* _DATA TO PROCESS_

theorem msrRegWord_cond {m : Word} (h : condField m = 0#4) (c : Cond) (r : Bool) (mask : BitVec 4) (rm : Reg) :
    condField (msrRegWord m c r mask rm) = c.bits := by
  rw [msrRegWord, condField_or, condField_or, condField_or, condField_or, h, condField_condBits,
    condField_bitAt _ (by omega), condField_fieldAt _ (by omega), condField_regField _ (by omega)]
  simp only [BitVec.or_zero, BitVec.zero_or]

theorem mulWord_cond {m : Word} (h : condField m = 0#4) (c : Cond) (f : Bool) (rd rs rm : Reg) :
    condField (mulWord m c f rd rs rm) = c.bits := by
  rw [mulWord, condField_or, condField_or, condField_or, condField_or, condField_or, h, condField_condBits,
    condField_bitAt _ (by omega), condField_regField _ (by omega), condField_regField _ (by omega),
    condField_regField _ (by omega)]
  simp only [BitVec.or_zero, BitVec.zero_or]

theorem mullWord_cond {m : Word} (h : condField m = 0#4) (c : Cond) (f : Bool) (rdHi rdLo rs rm : Reg) :
    condField (mullWord m c f rdHi rdLo rs rm) = c.bits := by
  rw [mullWord, condField_or, condField_or, condField_or, condField_or, condField_or, condField_or, h,
    condField_condBits, condField_bitAt _ (by omega), condField_regField _ (by omega),
    condField_regField _ (by omega), condField_regField _ (by omega), condField_regField _ (by omega)]
  simp only [BitVec.or_zero, BitVec.zero_or]

theorem swiWord_cond {m : Word} (h : condField m = 0#4) (c : Cond) (imm : BitVec 24) :
    condField (swiWord m c imm) = c.bits := by
  rw [swiWord, condField_or, condField_or, h, condField_condBits, condField_fieldAt _ (by omega)]
  simp only [BitVec.or_zero, BitVec.zero_or]

theorem swpWord_cond {m : Word} (h : condField m = 0#4) (c : Cond) (rn rd rm : Reg) :
    condField (swpWord m c rn rd rm) = c.bits := by
  rw [swpWord, condField_or, condField_or, condField_or, condField_or, h, condField_condBits,
    condField_regField _ (by omega), condField_regField _ (by omega), condField_regField _ (by omega)]
  simp only [BitVec.or_zero, BitVec.zero_or]

end Sys2Proof

namespace Sys2Proof.Laws.F

/-- The condition field of an instruction's word is its condition's. -/
def Statement (i : Instr) : Prop := condField (encode i) = i.cond.bits

theorem bkptWord_cond {m : Word} (h : condField m = 0#4) (c : Cond) (imm : BitVec 16) :
    condField (bkptWord m c imm) = c.bits := by
  rw [bkptWord, condField_or, condField_or, condField_or, h, condField_condBits, condField_fieldAt _ (by omega),
    condField_fieldAt _ (by omega)]
  simp only [BitVec.or_zero, BitVec.zero_or]

/-! ### One lemma for each instruction -/

theorem mrs (c : Cond) (r : Bool) (rd : Reg) : Statement (.mrs c r rd) :=
  mrsWord_cond (by decide) ..

theorem msrReg (c : Cond) (r : Bool) (mask : BitVec 4) (rm : Reg) : Statement (.msrReg c r mask rm) :=
  msrRegWord_cond (by decide) ..

theorem bx (c : Cond) (rm : Reg) : Statement (.bx c rm) :=
  bxWord_cond (by decide) ..

theorem blxReg (c : Cond) (rm : Reg) : Statement (.blxReg c rm) :=
  bxWord_cond (by decide) ..

theorem clz (c : Cond) (rd rm : Reg) : Statement (.clz c rd rm) :=
  clzWord_cond (by decide) ..

theorem bkpt (c : Cond) (imm : BitVec 16) : Statement (.bkpt c imm) :=
  bkptWord_cond (by decide) ..

theorem mul (c : Cond) (f : Bool) (rd rs rm : Reg) : Statement (.mul c f rd rs rm) :=
  mulWord_cond (by decide) ..

theorem mla (c : Cond) (f : Bool) (rd rn rs rm : Reg) : Statement (.mla c f rd rn rs rm) :=
  mlaWord_cond (by decide) ..

theorem umull (c : Cond) (f : Bool) (rdHi rdLo rs rm : Reg) : Statement (.umull c f rdHi rdLo rs rm) :=
  mullWord_cond (by decide) ..

theorem umlal (c : Cond) (f : Bool) (rdHi rdLo rs rm : Reg) : Statement (.umlal c f rdHi rdLo rs rm) :=
  mullWord_cond (by decide) ..

theorem smull (c : Cond) (f : Bool) (rdHi rdLo rs rm : Reg) : Statement (.smull c f rdHi rdLo rs rm) :=
  mullWord_cond (by decide) ..

theorem smlal (c : Cond) (f : Bool) (rdHi rdLo rs rm : Reg) : Statement (.smlal c f rdHi rdLo rs rm) :=
  mullWord_cond (by decide) ..

theorem swp (c : Cond) (rn rd rm : Reg) : Statement (.swp c rn rd rm) :=
  swpWord_cond (by decide) ..

theorem swpb (c : Cond) (rn rd rm : Reg) : Statement (.swpb c rn rd rm) :=
  swpWord_cond (by decide) ..

theorem strhImm (c : Cond) (p u w : Bool) (rn rd : Reg) (off : BitVec 8) :
    Statement (.strhImm c p u w rn rd off) := halfImmWord_cond (by decide) ..

theorem strhReg (c : Cond) (p u w : Bool) (rn rd rm : Reg) : Statement (.strhReg c p u w rn rd rm) :=
  halfRegWord_cond (by decide) ..

theorem ldrhImm (c : Cond) (p u w : Bool) (rn rd : Reg) (off : BitVec 8) :
    Statement (.ldrhImm c p u w rn rd off) := halfImmWord_cond (by decide) ..

theorem ldrhReg (c : Cond) (p u w : Bool) (rn rd rm : Reg) : Statement (.ldrhReg c p u w rn rd rm) :=
  halfRegWord_cond (by decide) ..

theorem ldrsbImm (c : Cond) (p u w : Bool) (rn rd : Reg) (off : BitVec 8) :
    Statement (.ldrsbImm c p u w rn rd off) := halfImmWord_cond (by decide) ..

theorem ldrsbReg (c : Cond) (p u w : Bool) (rn rd rm : Reg) : Statement (.ldrsbReg c p u w rn rd rm) :=
  halfRegWord_cond (by decide) ..

theorem ldrshImm (c : Cond) (p u w : Bool) (rn rd : Reg) (off : BitVec 8) :
    Statement (.ldrshImm c p u w rn rd off) := halfImmWord_cond (by decide) ..

theorem ldrshReg (c : Cond) (p u w : Bool) (rn rd rm : Reg) : Statement (.ldrshReg c p u w rn rd rm) :=
  halfRegWord_cond (by decide) ..

theorem msrImm (c : Cond) (r : Bool) (mask : BitVec 4) (op : ImmOp) : Statement (.msrImm c r mask op) :=
  msrImmWord_cond (by decide) ..

theorem andImm (c : Cond) (f : Bool) (rn rd : Reg) (op : ImmOp) : Statement (.andImm c f rn rd op) :=
  dpImmWord_cond (by decide) ..

theorem andRsi (c : Cond) (f : Bool) (rn rd : Reg) (op : RsiOp) : Statement (.andRsi c f rn rd op) :=
  dpRsiWord_cond (by decide) ..

theorem andRsr (c : Cond) (f : Bool) (rn rd : Reg) (op : RsrOp) : Statement (.andRsr c f rn rd op) :=
  dpRsrWord_cond (by decide) ..

theorem eorImm (c : Cond) (f : Bool) (rn rd : Reg) (op : ImmOp) : Statement (.eorImm c f rn rd op) :=
  dpImmWord_cond (by decide) ..

theorem eorRsi (c : Cond) (f : Bool) (rn rd : Reg) (op : RsiOp) : Statement (.eorRsi c f rn rd op) :=
  dpRsiWord_cond (by decide) ..

theorem eorRsr (c : Cond) (f : Bool) (rn rd : Reg) (op : RsrOp) : Statement (.eorRsr c f rn rd op) :=
  dpRsrWord_cond (by decide) ..

theorem subImm (c : Cond) (f : Bool) (rn rd : Reg) (op : ImmOp) : Statement (.subImm c f rn rd op) :=
  dpImmWord_cond (by decide) ..

theorem subRsi (c : Cond) (f : Bool) (rn rd : Reg) (op : RsiOp) : Statement (.subRsi c f rn rd op) :=
  dpRsiWord_cond (by decide) ..

theorem subRsr (c : Cond) (f : Bool) (rn rd : Reg) (op : RsrOp) : Statement (.subRsr c f rn rd op) :=
  dpRsrWord_cond (by decide) ..

theorem rsbImm (c : Cond) (f : Bool) (rn rd : Reg) (op : ImmOp) : Statement (.rsbImm c f rn rd op) :=
  dpImmWord_cond (by decide) ..

theorem rsbRsi (c : Cond) (f : Bool) (rn rd : Reg) (op : RsiOp) : Statement (.rsbRsi c f rn rd op) :=
  dpRsiWord_cond (by decide) ..

theorem rsbRsr (c : Cond) (f : Bool) (rn rd : Reg) (op : RsrOp) : Statement (.rsbRsr c f rn rd op) :=
  dpRsrWord_cond (by decide) ..

theorem addImm (c : Cond) (f : Bool) (rn rd : Reg) (op : ImmOp) : Statement (.addImm c f rn rd op) :=
  dpImmWord_cond (by decide) ..

theorem addRsi (c : Cond) (f : Bool) (rn rd : Reg) (op : RsiOp) : Statement (.addRsi c f rn rd op) :=
  dpRsiWord_cond (by decide) ..

theorem addRsr (c : Cond) (f : Bool) (rn rd : Reg) (op : RsrOp) : Statement (.addRsr c f rn rd op) :=
  dpRsrWord_cond (by decide) ..

theorem adcImm (c : Cond) (f : Bool) (rn rd : Reg) (op : ImmOp) : Statement (.adcImm c f rn rd op) :=
  dpImmWord_cond (by decide) ..

theorem adcRsi (c : Cond) (f : Bool) (rn rd : Reg) (op : RsiOp) : Statement (.adcRsi c f rn rd op) :=
  dpRsiWord_cond (by decide) ..

theorem adcRsr (c : Cond) (f : Bool) (rn rd : Reg) (op : RsrOp) : Statement (.adcRsr c f rn rd op) :=
  dpRsrWord_cond (by decide) ..

theorem sbcImm (c : Cond) (f : Bool) (rn rd : Reg) (op : ImmOp) : Statement (.sbcImm c f rn rd op) :=
  dpImmWord_cond (by decide) ..

theorem sbcRsi (c : Cond) (f : Bool) (rn rd : Reg) (op : RsiOp) : Statement (.sbcRsi c f rn rd op) :=
  dpRsiWord_cond (by decide) ..

theorem sbcRsr (c : Cond) (f : Bool) (rn rd : Reg) (op : RsrOp) : Statement (.sbcRsr c f rn rd op) :=
  dpRsrWord_cond (by decide) ..

theorem rscImm (c : Cond) (f : Bool) (rn rd : Reg) (op : ImmOp) : Statement (.rscImm c f rn rd op) :=
  dpImmWord_cond (by decide) ..

theorem rscRsi (c : Cond) (f : Bool) (rn rd : Reg) (op : RsiOp) : Statement (.rscRsi c f rn rd op) :=
  dpRsiWord_cond (by decide) ..

theorem rscRsr (c : Cond) (f : Bool) (rn rd : Reg) (op : RsrOp) : Statement (.rscRsr c f rn rd op) :=
  dpRsrWord_cond (by decide) ..

theorem tstImm (c : Cond) (rn : Reg) (op : ImmOp) : Statement (.tstImm c rn op) :=
  cmpImmWord_cond (by decide) ..

theorem tstRsi (c : Cond) (rn : Reg) (op : RsiOp) : Statement (.tstRsi c rn op) :=
  cmpRsiWord_cond (by decide) ..

theorem tstRsr (c : Cond) (rn : Reg) (op : RsrOp) : Statement (.tstRsr c rn op) :=
  cmpRsrWord_cond (by decide) ..

theorem teqImm (c : Cond) (rn : Reg) (op : ImmOp) : Statement (.teqImm c rn op) :=
  cmpImmWord_cond (by decide) ..

theorem teqRsi (c : Cond) (rn : Reg) (op : RsiOp) : Statement (.teqRsi c rn op) :=
  cmpRsiWord_cond (by decide) ..

theorem teqRsr (c : Cond) (rn : Reg) (op : RsrOp) : Statement (.teqRsr c rn op) :=
  cmpRsrWord_cond (by decide) ..

theorem cmpImm (c : Cond) (rn : Reg) (op : ImmOp) : Statement (.cmpImm c rn op) :=
  cmpImmWord_cond (by decide) ..

theorem cmpRsi (c : Cond) (rn : Reg) (op : RsiOp) : Statement (.cmpRsi c rn op) :=
  cmpRsiWord_cond (by decide) ..

theorem cmpRsr (c : Cond) (rn : Reg) (op : RsrOp) : Statement (.cmpRsr c rn op) :=
  cmpRsrWord_cond (by decide) ..

theorem cmnImm (c : Cond) (rn : Reg) (op : ImmOp) : Statement (.cmnImm c rn op) :=
  cmpImmWord_cond (by decide) ..

theorem cmnRsi (c : Cond) (rn : Reg) (op : RsiOp) : Statement (.cmnRsi c rn op) :=
  cmpRsiWord_cond (by decide) ..

theorem cmnRsr (c : Cond) (rn : Reg) (op : RsrOp) : Statement (.cmnRsr c rn op) :=
  cmpRsrWord_cond (by decide) ..

theorem orrImm (c : Cond) (f : Bool) (rn rd : Reg) (op : ImmOp) : Statement (.orrImm c f rn rd op) :=
  dpImmWord_cond (by decide) ..

theorem orrRsi (c : Cond) (f : Bool) (rn rd : Reg) (op : RsiOp) : Statement (.orrRsi c f rn rd op) :=
  dpRsiWord_cond (by decide) ..

theorem orrRsr (c : Cond) (f : Bool) (rn rd : Reg) (op : RsrOp) : Statement (.orrRsr c f rn rd op) :=
  dpRsrWord_cond (by decide) ..

theorem movImm (c : Cond) (f : Bool) (rd : Reg) (op : ImmOp) : Statement (.movImm c f rd op) :=
  movImmWord_cond (by decide) ..

theorem movRsi (c : Cond) (f : Bool) (rd : Reg) (op : RsiOp) : Statement (.movRsi c f rd op) :=
  movRsiWord_cond (by decide) ..

theorem movRsr (c : Cond) (f : Bool) (rd : Reg) (op : RsrOp) : Statement (.movRsr c f rd op) :=
  movRsrWord_cond (by decide) ..

theorem bicImm (c : Cond) (f : Bool) (rn rd : Reg) (op : ImmOp) : Statement (.bicImm c f rn rd op) :=
  dpImmWord_cond (by decide) ..

theorem bicRsi (c : Cond) (f : Bool) (rn rd : Reg) (op : RsiOp) : Statement (.bicRsi c f rn rd op) :=
  dpRsiWord_cond (by decide) ..

theorem bicRsr (c : Cond) (f : Bool) (rn rd : Reg) (op : RsrOp) : Statement (.bicRsr c f rn rd op) :=
  dpRsrWord_cond (by decide) ..

theorem mvnImm (c : Cond) (f : Bool) (rd : Reg) (op : ImmOp) : Statement (.mvnImm c f rd op) :=
  movImmWord_cond (by decide) ..

theorem mvnRsi (c : Cond) (f : Bool) (rd : Reg) (op : RsiOp) : Statement (.mvnRsi c f rd op) :=
  movRsiWord_cond (by decide) ..

theorem mvnRsr (c : Cond) (f : Bool) (rd : Reg) (op : RsrOp) : Statement (.mvnRsr c f rd op) :=
  movRsrWord_cond (by decide) ..

theorem strImmPre (c : Cond) (u w : Bool) (rn rd : Reg) (off : BitVec 12) :
    Statement (.strImmPre c u w rn rd off) := lsImmPreWord_cond (by decide) ..

theorem strImmPost (c : Cond) (u : Bool) (rn rd : Reg) (off : BitVec 12) : Statement (.strImmPost c u rn rd off) :=
  lsImmPostWord_cond (by decide) ..

theorem strtImm (c : Cond) (u : Bool) (rn rd : Reg) (off : BitVec 12) : Statement (.strtImm c u rn rd off) :=
  lsImmPostWord_cond (by decide) ..

theorem strRegPre (c : Cond) (u w : Bool) (rn rd : Reg) (op : RsiOp) : Statement (.strRegPre c u w rn rd op) :=
  lsRegPreWord_cond (by decide) ..

theorem strRegPost (c : Cond) (u : Bool) (rn rd : Reg) (op : RsiOp) : Statement (.strRegPost c u rn rd op) :=
  lsRegPostWord_cond (by decide) ..

theorem strtReg (c : Cond) (u : Bool) (rn rd : Reg) (op : RsiOp) : Statement (.strtReg c u rn rd op) :=
  lsRegPostWord_cond (by decide) ..

theorem ldrImmPre (c : Cond) (u w : Bool) (rn rd : Reg) (off : BitVec 12) :
    Statement (.ldrImmPre c u w rn rd off) := lsImmPreWord_cond (by decide) ..

theorem ldrImmPost (c : Cond) (u : Bool) (rn rd : Reg) (off : BitVec 12) : Statement (.ldrImmPost c u rn rd off) :=
  lsImmPostWord_cond (by decide) ..

theorem ldrtImm (c : Cond) (u : Bool) (rn rd : Reg) (off : BitVec 12) : Statement (.ldrtImm c u rn rd off) :=
  lsImmPostWord_cond (by decide) ..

* _WORK REQUIRED_
Copy each line above where "strImmPre" appears.

* _RESULT BELOW_
theorem strImmPre (c : Cond) (u w : Bool) (rn rd : Reg) (off : BitVec 12) :
    Statement (.strImmPre c u w rn rd off) := lsImmPreWord_cond (by decide) ..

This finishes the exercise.